We purchase a side of pork.  I never have any trouble using it up until I get to the ham roasts, which I have not had them cure.  No matter how I try to cook them (crock pot, oven roast) they turn out dry.  Suggestions?  I do have a MES that I could use.  Do I need to do some brining or something?


----------



## forluvofsmoke (Mar 15, 2013)

In an enclosed cooker such as a crock-pot, they need some fat on the meat to aid in moisture retention. Brine can help to some degree, but moisture retention is more about cooking chamber humidity, cooking chamber temp and finished internal temp. First, I'd go to around 155-160* maximum internal for slicing with pork shoulder or rump cuts, 200* max for pulling...probe for tenderness before removing from the cooker. The bigger the piece, the longer it should rest before processing to serve.

Second thing I would suggest is to smoke 'em up low & slow in a wet-to-dry smoke chamber, as I've done here...all the gory details, theory and method:

http://www.smokingmeatforums.com/t/...n-gourmet-w-dry-smoke-chamber-q-view-finished

A follow-up second round with some refinement to the method for a better balance of smoke reaction, bark and moisture retention:

http://www.smokingmeatforums.com/t/...mmed-butt-wet-dry-smoke-chamber-q-view-method

Here's a killer 1-week brine, if you want to go that route...great penetration of brine for the full flavor experience all the way to the core of the shoulder, if given enough time. We LOVE this stuff for fresh pork butts...with dry rub to match, and not very salty when these are paired together. You may want to modify it if you can't locate all the ingredients...main rub and brine ingredients are dried tart cherry, dried apple (of your choice) and dried red bell pepper:

http://www.smokingmeatforums.com/t/...-rub-2-butts-recipes-q-view-1-sliced-2-pulled

Eric


----------



## snorkelinggirl (Mar 15, 2013)

swesch said:


> We purchase a side of pork.  I never have any trouble using it up until I get to the ham roasts, which I have not had them cure.  No matter how I try to cook them (crock pot, oven roast) they turn out dry.  Suggestions?  I do have a MES that I could use.  Do I need to do some brining or something?

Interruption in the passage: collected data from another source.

-- ==== Sys2Proof/Laws/Frames.lean ====
section
/-! SUPPORT. The frames of the shared updates, in the terms of Safety.lean. -/

namespace Sys2Proof.Machine

variable (s : State)

theorem onlyReg_setReg (x : RegIdx) (b : Byte) : OnlyReg x b s (s.setReg x b) := by
  refine ⟨by simp, fun q hq => reg_setReg_ne s b hq, fun p hp => ?_⟩
  cases p <;> simp [Part.same, State.readByte] at hp ⊢

theorem onlyRegAndFlag_setWithFlag (x : RegIdx) (p : Byte × Bool) :
    OnlyRegAndFlag x p.1 (p.2 = true) s (s.setWithFlag x p) := by
  refine ⟨fun h => by simp [reg_setWithFlag, flagByte, h], fun h => by simp [reg_setWithFlag, flagByte, h],
    fun h => by simp [reg_setWithFlag, h], fun q h1 h2 => by simp [reg_setWithFlag, h1, h2], fun q hq => ?_⟩
  cases q <;> simp [Part.same, State.readByte] at hq ⊢

theorem same_skipIf (c : Bool) : SameExcept [.pc] s (s.skipIf c) := fun p hp => by
  cases p <;> simp [Part.same, State.readByte, State.reg] at hp ⊢

theorem same_jump (w : Word) : SameExcept [.pc] s (s.jump w) := fun p hp => by
  cases p <;> simp [Part.same, State.readByte, State.reg] at hp ⊢

theorem same_writeBytes (a : Nat) (bs : List Byte) : SameExcept [.memory] s (s.writeBytes a bs) := fun p hp => by
  cases p <;> simp [Part.same, State.reg] at hp ⊢

theorem same_setRegs (bs : List Byte) : SameExcept [.regs] s (s.setRegs bs) := fun p hp => by
  cases p <;> simp [Part.same, State.readByte] at hp ⊢

theorem same_drawSprite (vx vy : Byte) (rows : List Byte) : SameExcept [.regs, .screen] s (s.drawSprite vx vy rows) :=
  fun p hp => by cases p <;> simp [Part.same, State.readByte] at hp ⊢

/-- FINFO of a range fault (R39, R124). -/
theorem toNat_firstBad : s.firstBad.toNat = max s.idx.toNat 4096 := by
  have := s.idx.isLt
  simp only [State.firstBad, BitVec.toNat_ofNat]
  omega

end Sys2Proof.Machine
end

I'm in the exact same boat as you. I had the leg of my last pork side done as 4 lb skin-off, bone-in, uncured roasts. I currently have 2 of the roasts sitting in a brine bucket and am planning to turn them into ham. I used Pop's brine recipe with 1/2 cup salt, 1/2 cup brown sugar, 1/2 cup white sugar, and 1 Tbsp cure #1 in 1 gallon of water, and also injected the brine. I'm going to leave them in the brine for 2-3 weeks, then smoke them to 145 deg IT, rest overnight, then reheat in the oven with a brown sugar/mustard/bourbon glaze.  This is my first time curing ham, so I'm hoping it works out because I have 3 more of these suckers to use up.


----------



## swesch (Mar 15, 2013)

Thanks!


----------